(Dataset items)
-- ==== Sys2Proof/Machine/Arith8.lean ====
section
/-! DEFINITION. 8-bit arithmetic and logic, groups J, L and M (43_arith8.md R303 to R356).
While a meaning runs, PC is already the address of the next instruction (10_state.md R38). -/

namespace Sys2Proof.Machine

/-- `ADC A,(HL)`: R303. -/
def execAdcAAtHl (s : State) : Out :=
  perform { altd := true, io := true, bug := true } (alu .adc (.mem .hl)) s

/-- `ADC A,(IX+d)`: R304. -/
def execAdcAAtIxd (d : Byte) (s : State) : Out :=
  perform { altd := true, io := true } (alu .adc (.mem (.ixd d))) s

/-- `ADC A,(IY+d)`: R305. -/
def execAdcAAtIyd (d : Byte) (s : State) : Out :=
  perform { altd := true, io := true } (alu .adc (.mem (.iyd d))) s

/-- `ADC A,n`: R306. -/
def execAdcAN (n : Byte) (s : State) : Out :=
  perform { altd := true } (alu .adc (.imm n)) s

/-- `ADC A,r`: R307. -/
def execAdcAR (r : Reg8) (s : State) : Out :=
  perform { altd := true } (alu .adc (.reg r)) s

/-- `ADD A,(HL)`: R308. -/
def execAddAAtHl (s : State) : Out :=
  perform { altd := true, io := true, bug := true } (alu .add (.mem .hl)) s

/-- `ADD A,(IX+d)`: R309. -/
def execAddAAtIxd (d : Byte) (s : State) : Out :=
  perform { altd := true, io := true } (alu .add (.mem (.ixd d))) s

/-- `ADD A,(IY+d)`: R310. -/
def execAddAAtIyd (d : Byte) (s : State) : Out :=
  perform { altd := true, io := true } (alu .add (.mem (.iyd d))) s

/-- `ADD A,n`: R311. -/
def execAddAN (n : Byte) (s : State) : Out :=
  perform { altd := true } (alu .add (.imm n)) s

/-- `ADD A,r`: R312. -/
def execAddAR (r : Reg8) (s : State) : Out :=
  perform { altd := true } (alu .add (.reg r)) s

/-- `AND (HL)`: R313. -/
def execAndAtHl (s : State) : Out :=
  perform { altd := true, io := true, bug := true } (alu .and (.mem .hl)) s

/-- `AND (IX+d)`: R314. -/
def execAndAtIxd (d : Byte) (s : State) : Out :=
  perform { altd := true, io := true } (alu .and (.mem (.ixd d))) s

/-- `AND (IY+d)`: R315. -/
def execAndAtIyd (d : Byte) (s : State) : Out :=
  perform { altd := true, io := true } (alu .and (.mem (.iyd d))) s

/-- `AND n`: R316. -/
def execAndN (n : Byte) (s : State) : Out :=
  perform { altd := true } (alu .and (.imm n)) s

/-- `AND r`: R317. -/
def execAndR (r : Reg8) (s : State) : Out :=
  perform { altd := true } (alu .and (.reg r)) s

/-- `CP (HL)`: R318. -/
def execCpAtHl (s : State) : Out :=
  perform { altd := true, io := true, bug := true } (alu .cp (.mem .hl)) s

/-- `CP (IX+d)`: R319. -/
def execCpAtIxd (d : Byte) (s : State) : Out :=
  perform { altd := true, io := true } (alu .cp (.mem (.ixd d))) s

/-- `CP (IY+d)`: R320. -/
def execCpAtIyd (d : Byte) (s : State) : Out :=
  perform { altd := true, io := true } (alu .cp (.mem (.iyd d))) s

/-- `CP n`: R321. -/
def execCpN (n : Byte) (s : State) : Out :=
  perform { altd := true } (alu .cp (.imm n)) s

/-- `CP r`: R322. -/
def execCpR (r : Reg8) (s : State) : Out :=
  perform { altd := true } (alu .cp (.reg r)) s

/-- `OR (HL)`: R323. -/
def execOrAtHl (s : State) : Out :=
  perform { altd := true, io := true, bug := true } (alu .or (.mem .hl)) s

/-- `OR (IX+d)`: R324. -/
def execOrAtIxd (d : Byte) (s : State) : Out :=
  perform { altd := true, io := true } (alu .or (.mem (.ixd d))) s

/-- `OR (IY+d)`: R325. -/
def execOrAtIyd (d : Byte) (s : State) : Out :=
  perform { altd := true, io := true } (alu .or (.mem (.iyd d))) s

/-- `OR n`: R326. -/
def execOrN (n : Byte) (s : State) : Out :=
  perform { altd := true } (alu .or (.imm n)) s

/-- `OR r`: R327. -/
def execOrR (r : Reg8) (s : State) : Out :=
  perform { altd := true } (alu .or (.reg r)) s

/-- `SBC A,(HL)`: R328. -/
def execSbcAAtHl (s : State) : Out :=
  perform { altd := true, io := true, bug := true } (alu .sbc (.mem .hl)) s

/-- `SBC A,(IX+d)`: R329. -/
def execSbcAAtIxd (d : Byte) (s : State) : Out :=
  perform { altd := true, io := true } (alu .sbc (.mem (.ixd d))) s

/-- `SBC A,(IY+d)`: R330. -/
def execSbcAAtIyd (d : Byte) (s : State) : Out :=
  perform { altd := true, io := true } (alu .sbc (.mem (.iyd d))) s

/-- `SBC A,n`: R331. -/
def execSbcAN (n : Byte) (s : State) : Out :=
  perform { altd := true } (alu .sbc (.imm n)) s

/-- `SBC A,r`: R332. -/
def execSbcAR (r : Reg8) (s : State) : Out :=
  perform { altd := true } (alu .sbc (.reg r)) s

/-- `SUB (HL)`: R333. -/
def execSubAtHl (s : State) : Out :=
  perform { altd := true, io := true, bug := true } (alu .sub (.mem .hl)) s

/-- `SUB (IX+d)`: R334. -/
def execSubAtIxd (d : Byte) (s : State) : Out :=
  perform { altd := true, io := true } (alu .sub (.mem (.ixd d))) s

/-- `SUB (IY+d)`: R335. -/
def execSubAtIyd (d : Byte) (s : State) : Out :=
  perform { altd := true, io := true } (alu .sub (.mem (.iyd d))) s

/-- `SUB n`: R336. -/
def execSubN (n : Byte) (s : State) : Out :=
  perform { altd := true } (alu .sub (.imm n)) s

/-- `SUB r`: R337. -/
def execSubR (r : Reg8) (s : State) : Out :=
  perform { altd := true } (alu .sub (.reg r)) s

/-- `XOR (HL)`: R338. -/
def execXorAtHl (s : State) : Out :=
  perform { altd := true, io := true, bug := true } (alu .xor (.mem .hl)) s

/-- `XOR (IX+d)`: R339. -/
def execXorAtIxd (d : Byte) (s : State) : Out :=
  perform { altd := true, io := true } (alu .xor (.mem (.ixd d))) s

/-- `XOR (IY+d)`: R340. -/
def execXorAtIyd (d : Byte) (s : State) : Out :=
  perform { altd := true, io := true } (alu .xor (.mem (.iyd d))) s

/-- `XOR n`: R341. -/
def execXorN (n : Byte) (s : State) : Out :=
  perform { altd := true } (alu .xor (.imm n)) s

/-- `XOR r`: R342. -/
def execXorR (r : Reg8) (s : State) : Out :=
  perform { altd := true } (alu .xor (.reg r)) s

/-- `NEG`: R343. -/
def execNeg (s : State) : Out :=
  perform { altd := true } (fun c s =>
    .ok (setFlags c (subN 0#8 s.main.a false).all (dst8 c .a (subN 0#8 s.main.a false).res s))) s

/-- `DEC (HL)`: R344. -/
def execDecAtHl (s : State) : Out :=
  perform { altd := true, io := true, bug := true } (modifyMem .hl (fun v => (decValue v).res) (fun v => (decValue v).notC)) s

/-- `DEC (IX+d)`: R345. -/
def execDecAtIxd (d : Byte) (s : State) : Out :=
  perform { altd := true, io := true } (modifyMem (.ixd d) (fun v => (decValue v).res) (fun v => (decValue v).notC)) s

/-- `DEC (IY+d)`: R346. -/
def execDecAtIyd (d : Byte) (s : State) : Out :=
  perform { altd := true, io := true } (modifyMem (.iyd d) (fun v => (decValue v).res) (fun v => (decValue v).notC)) s

/-- `DEC r`: R347. -/
def execDecR (r : Reg8) (s : State) : Out :=
  perform { altd := true } (modifyReg r (fun v => (decValue v).res) (fun v => (decValue v).notC)) s

/-- `INC (HL)`: R348. -/
def execIncAtHl (s : State) : Out :=
  perform { altd := true, io := true, bug := true } (modifyMem .hl (fun v => (incValue v).res) (fun v => (incValue v).notC)) s

/-- `INC (IX+d)`: R349. -/
def execIncAtIxd (d : Byte) (s : State) : Out :=
  perform { altd := true, io := true } (modifyMem (.ixd d) (fun v => (incValue v).res) (fun v => (incValue v).notC)) s

/-- `INC (IY+d)`: R350. -/
def execIncAtIyd (d : Byte) (s : State) : Out :=
  perform { altd := true, io := true } (modifyMem (.iyd d) (fun v => (incValue v).res) (fun v => (incValue v).notC)) s

/-- `INC r`: R351. -/
def execIncR (r : Reg8) (s : State) : Out :=
  perform { altd := true } (modifyReg r (fun v => (incValue v).res) (fun v => (incValue v).notC)) s

/-- `CPL`: R352. -/
def execCpl (s : State) : Out :=
  perform { altd := true } (setByte .a (fun s => ~~~s.main.a)) s

/-- `RLA`: R353. -/
def execRla (s : State) : Out :=
  perform { altd := true } (rotateA .rl) s

/-- `RLCA`: R354. -/
def execRlca (s : State) : Out :=
  perform { altd := true } (rotateA .rlc) s

/-- `RRA`: R355. -/
def execRra (s : State) : Out :=
  perform { altd := true } (rotateA .rr) s

/-- `RRCA`: R356. -/
def execRrca (s : State) : Out :=
  perform { altd := true } (rotateA .rrc) s

end Sys2Proof.Machine
end

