-- ==== Sys2Proof/WellFormed.lean ====
section
/-! DEFINITION. Which instructions of the syntax exist. -/

namespace Sys2Proof

/-- The five codes of the field `v` that are restarts: the other three patterns are LJP, LCALL and MUL
(30_encoding.md R116). -/
def restartCode (v : BitVec 3) : Bool := v ∈ [0b010#3, 0b011#3, 0b100#3, 0b101#3, 0b111#3]

/-- An instruction exists: every operand has a value that its row of spec/opcode_table.json admits. Only `v` has
values that do not select their row (30_encoding.md R101, "only"). -/
def Instr.wellFormed : Instr → Bool
  | .rstV v => restartCode v
  | _ => true

end Sys2Proof
end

__Description of the task__. Copy the lines that hold the word "Bool". Take them from the records above.

__Written response__.
def restartCode (v : BitVec 3) : Bool := v ∈ [0b010#3, 0b011#3, 0b100#3, 0b101#3, 0b111#3]
def Instr.wellFormed : Instr → Bool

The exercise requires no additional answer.